-- ==== Sys2Proof/Proofs/Coding.lean ====
section
/-! The codings of the frames: records read back from their bytes (Tables 12-4, 12-5) and the check byte (R160). -/

namespace Sys2Proof.Machine

/-! ### Fields -/

theorem toNat_byte {n : Nat} (h : n < 256) : (byte n).toNat = n := by
  simp [byte]; omega

/-- A two-byte field is read back (R161). -/
theorem toNat_word {n : Nat} (h : n < 65536) : 256 * (byte (n / 256)).toNat + (byte n).toNat = n := by
  simp [byte]; omega

/-- A three-byte field is read back (R161). -/
theorem toNat_triple {n : Nat} (h : n < 16777216) :
    256 * (256 * (byte (n / 65536)).toNat + (byte (n / 256)).toNat) + (byte n).toNat = n := by
  simp [byte]; omega

/-- A field read in two's complement (R161). -/
theorem signed_toNat {w : Nat} (hw : 0 < w) (b : BitVec w) : signed w b.toNat = b.toInt := by
  have h2 : 2 ^ w = 2 * 2 ^ (w - 1) := by
    rw [← Nat.pow_succ', Nat.succ_eq_add_one, Nat.sub_add_cancel hw]
  rw [signed, BitVec.toInt_eq_toNat_cond, h2]
  split <;> split <;> omega

/-- A signed field is read back (R161). -/
theorem signed_ofInt {w : Nat} (hw : 0 < w) {x : Int} (hl : -2 ^ (w - 1) ≤ x) (hh : x < 2 ^ (w - 1)) :
    signed w (BitVec.ofInt w x).toNat = x := by
  rw [signed_toNat hw, BitVec.toInt_ofInt_eq_self hw hl hh]

/-! ### The step record -/

theorem readKind_code (k : StepKind) : readKind (byte k.code).toNat = some k := by cases k <;> rfl

theorem readFlags_bits (f : StepFlags) : readFlags (byte (bit 0 f.announce + bit 1 f.userEnd + bit 2 f.forceLock +
    bit 3 f.atTemp)).toNat = some f := by
  rcases f with ⟨a, b, c, d⟩
  cases a <;> cases b <;> cases c <;> cases d <;> rfl

theorem readPattern_byte {p : Option Nat} (h : ∀ i, p = some i → i < 16) : readPattern (byte (p.getD 255)).toNat = some p := by
  cases p with
  | none => rfl
  | some i =>
    have hi := h i rfl
    have hb : (byte i).toNat = i := toNat_byte (by omega)
    simp [readPattern, hb, hi]

theorem readCondition_code (c : Option Condition) : readCondition (byte (conditionCode c)).toNat = some c := by
  cases c with
  | none => rfl
  | some c => cases c <;> rfl

/-! ### The table records -/

theorem toNat_flag (b : Bool) : decide ((byte (bit 0 b)).toNat ≠ 0) = b := by cases b <;> rfl

/-- A phase is read back from its five bytes (Table 12-5). -/
theorem readPhase_encode {bytes : List Byte} {p : StirPhase} {i : Nat} (hs : p.speed < 65536) (hd : p.duration < 256)
    (ha : p.acceleration < 256) (h : (bytes.drop i).take 5 = p.encode) : readPhase bytes i = p := by
  have hb : ∀ k, k < 5 → byteAt bytes (i + k) = byteAt p.encode k := by
    intro k hk
    rw [← h]
    simp [byteAt, hk]
  have hdir : readDirection (byte p.direction.code).toNat = p.direction := by cases p.direction <;> rfl
  have h0 := hb 0 (by omega)
  have h1 := hb 1 (by omega)
  have h2 := hb 2 (by omega)
  have h3 := hb 3 (by omega)
  have h4 := hb 4 (by omega)
  simp only [StirPhase.encode, word, List.cons_append, List.nil_append, byteAt, List.getD_cons_succ, List.getD_cons_zero,
    Nat.add_zero] at h0 h1 h2 h3 h4
  simp only [readPhase, wordAt, byteAt, h0, h1, h2, h3, h4, toNat_word hs, toNat_byte hd, toNat_byte ha, hdir]

/-- The bytes of a pattern's phase within its entry (Table 12-5). -/
theorem Pattern.encode_phase (p : Pattern) {i : Nat} (h : i < 8) :
    (p.encode.drop (2 + 5 * i)).take 5 = (p.phase i).encode := by
  have key : ∀ j, j < 8 → (p.encode.drop (2 + 5 * j)).take 5 = (p.phase j).encode := by
    have he : p.encode = [byte p.count, byte p.loop] ++ ((p.phase 0).encode ++ ((p.phase 1).encode ++
      ((p.phase 2).encode ++ ((p.phase 3).encode ++ ((p.phase 4).encode ++ ((p.phase 5).encode ++
      ((p.phase 6).encode ++ ((p.phase 7).encode ++ [])))))))) := rfl
    intro j hj
    rw [he]
    interval_cases j <;> rfl
  exact key i h

/-! ### The check byte (R160) -/

/-- A shift of the check register undone: the bit that left it is bit 0 of what it became. -/
def crcUnshift (r : Byte) : Byte := if r.getLsbD 0 then ((r ^^^ 0x07#8) >>> 1) ||| 0x80#8 else r >>> 1

theorem crcUnshift_crcShift (r : Byte) : crcUnshift (crcShift r) = r := by
  revert r
  decide

theorem crcShift_injective : Function.Injective crcShift := Function.LeftInverse.injective crcUnshift_crcShift

theorem crcByte_left_injective {r q b : Byte} (h : crcByte r b = crcByte q b) : r = q := by
  have hx := crcShift_injective (crcShift_injective (crcShift_injective (crcShift_injective (crcShift_injective
    (crcShift_injective (crcShift_injective (crcShift_injective h)))))))
  exact (BitVec.xor_left_inj b).1 hx

theorem crcByte_right_injective {r a b : Byte} (h : crcByte r a = crcByte r b) : a = b := by
  have hx := crcShift_injective (crcShift_injective (crcShift_injective (crcShift_injective (crcShift_injective
    (crcShift_injective (crcShift_injective (crcShift_injective h)))))))
  exact (BitVec.xor_right_inj r).1 hx

/-- Different registers stay different over the same bytes. -/
theorem crc_foldl_injective : ∀ (bytes : List Byte) {r q : Byte}, bytes.foldl crcByte r = bytes.foldl crcByte q → r = q
  | [], _, _, h => h
  | _ :: bytes, _, _, h => crcByte_left_injective (crc_foldl_injective bytes h)

theorem crcByte_self (r : Byte) : crcByte r r = 0 := by
  unfold crcByte
  rw [BitVec.xor_self]
  rfl

end Sys2Proof.Machine

namespace Sys2Proof.Proofs
open Sys2Proof.Machine

/-- Settles O14: field by field. -/
theorem stepRecordRoundTrip : Obligations.StepRecordRoundTrip := by
  intro r ht hr hp hd hl ha hto hro hre hcall
  refine ⟨rfl, ?_⟩
  have he : r.encode = [byte r.kind.code, byte (bit 0 r.flags.announce + bit 1 r.flags.userEnd + bit 2 r.flags.forceLock +
      bit 3 r.flags.atTemp), byte (r.target / 256), byte r.target, byte r.ramp, byte (r.pattern.getD 255),
      byte (r.duration / 256), byte r.duration, byte (conditionCode r.condition), byte (r.limit / 256), byte r.limit,
      byte (r.amount / 256), byte r.amount, byte r.tolerance, byte r.routine, byte r.repeats] := rfl
  unfold readStep
  simp only [he, wordAt, byteAt, List.getD_cons_succ, List.getD_cons_zero, readKind_code, readFlags_bits,
    readPattern_byte hp, readCondition_code, toNat_word ht, toNat_word hd, toNat_word hl, toNat_word ha, toNat_byte hr,
    toNat_byte hto, toNat_byte hro, toNat_byte hre]
  have hrout : (if r.kind = .call then r.routine else 0) = r.routine := by
    split
    · rfl
    · next h => exact (hcall h).1.symm
  have hrep : (if r.kind = .call then r.repeats else 0) = r.repeats := by
    split
    · rfl
    · next h => exact (hcall h).2.symm
  simp [hrout, hrep]

/-- Settles O15: field by field, the phases of a pattern by their place. -/
theorem tableRecordRoundTrips : Obligations.TableRecordRoundTrips := by
  refine ⟨fun c hz0 hz1 hg hd0 hd1 ht0 ht1 hb hba hc hgs => ⟨rfl, ?_⟩, fun l hv hkp hki hh hdb hoc => ⟨rfl, ?_⟩,
    fun p hc hl hph => ⟨rfl, ?_⟩⟩
  · have he : c.encode = [byte ((BitVec.ofInt 24 c.zero).toNat / 65536), byte ((BitVec.ofInt 24 c.zero).toNat / 256),
        byte (BitVec.ofInt 24 c.zero).toNat, byte (c.gain / 256), byte c.gain, BitVec.ofInt 8 c.drift,
        byte ((BitVec.ofInt 16 c.tcal).toNat / 256), byte (BitVec.ofInt 16 c.tcal).toNat, byte c.blockLength, byte c.band,
        byte c.countM, byte (c.gateSpeed / 256), byte c.gateSpeed] := rfl
    have h24 := (BitVec.ofInt 24 c.zero).isLt
    have h16 := (BitVec.ofInt 16 c.tcal).isLt
    unfold readCalibration
    simp only [he, tripleAt, wordAt, byteAt, List.getD_cons_succ, List.getD_cons_zero, toNat_triple h24, toNat_word h16,
      toNat_word hg, toNat_word hgs, toNat_byte hb, toNat_byte hba, toNat_byte hc]
    rw [signed_ofInt (by omega) (by omega) (by omega), signed_ofInt (by omega) (by omega) (by omega),
      signed_ofInt (by omega) (by omega) (by omega)]
  · simp only [Limits.valid, Bool.and_eq_true, decide_eq_true_eq] at hv
    unfold readLimits Limits.encode
    simp (disch := omega) only [List.flatMap_cons, List.flatMap_nil, List.map_cons, List.map_nil, word, List.cons_append,
      List.nil_append, wordAt, byteAt, List.getD_cons_succ, List.getD_cons_zero, toNat_word, toNat_flag]
    simp (disch := omega) only [toNat_byte]
  · have hphase : ∀ i (h : i < 8), readPhase p.encode (2 + 5 * i) = p.phases[i] := by
      intro i h
      obtain ⟨hs, hd, ha⟩ := hph i h
      have hp : p.phase i = p.phases[i] := by simp [Pattern.phase, h]
      rw [← hp]
      exact readPhase_encode hs hd ha (p.encode_phase h)
    unfold readPatternEntry
    have h0 : byteAt p.encode 0 = p.count := toNat_byte hc
    have h1 : byteAt p.encode 1 = p.loop := toNat_byte hl
    rw [h0, h1]
    have hv : Vector.ofFn (fun i : Fin 8 => readPhase p.encode (2 + 5 * i.val)) = p.phases := by
      ext i hi
      simpa using hphase i hi
    rw [hv]

/-- Settles O16: each byte enters the register by an injective map. -/
theorem checkDetectsOneByte : Obligations.CheckDetectsOneByte := by
  refine ⟨fun bytes => ?_, fun front back a b hab he => hab ?_⟩
  · rw [crc, List.foldl_append]
    exact crcByte_self _
  · rw [crc, crc, List.foldl_append, List.foldl_append] at he
    exact crcByte_right_injective (crc_foldl_injective back he)

end Sys2Proof.Proofs
end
━━━━━━━━━━━━━━━━
> **YOUR INSTRUCTIONS**
Say, as a single number, how many lines of the records hold the word "intro".

> **RESPONSE FOR THIS EXERCISE**
4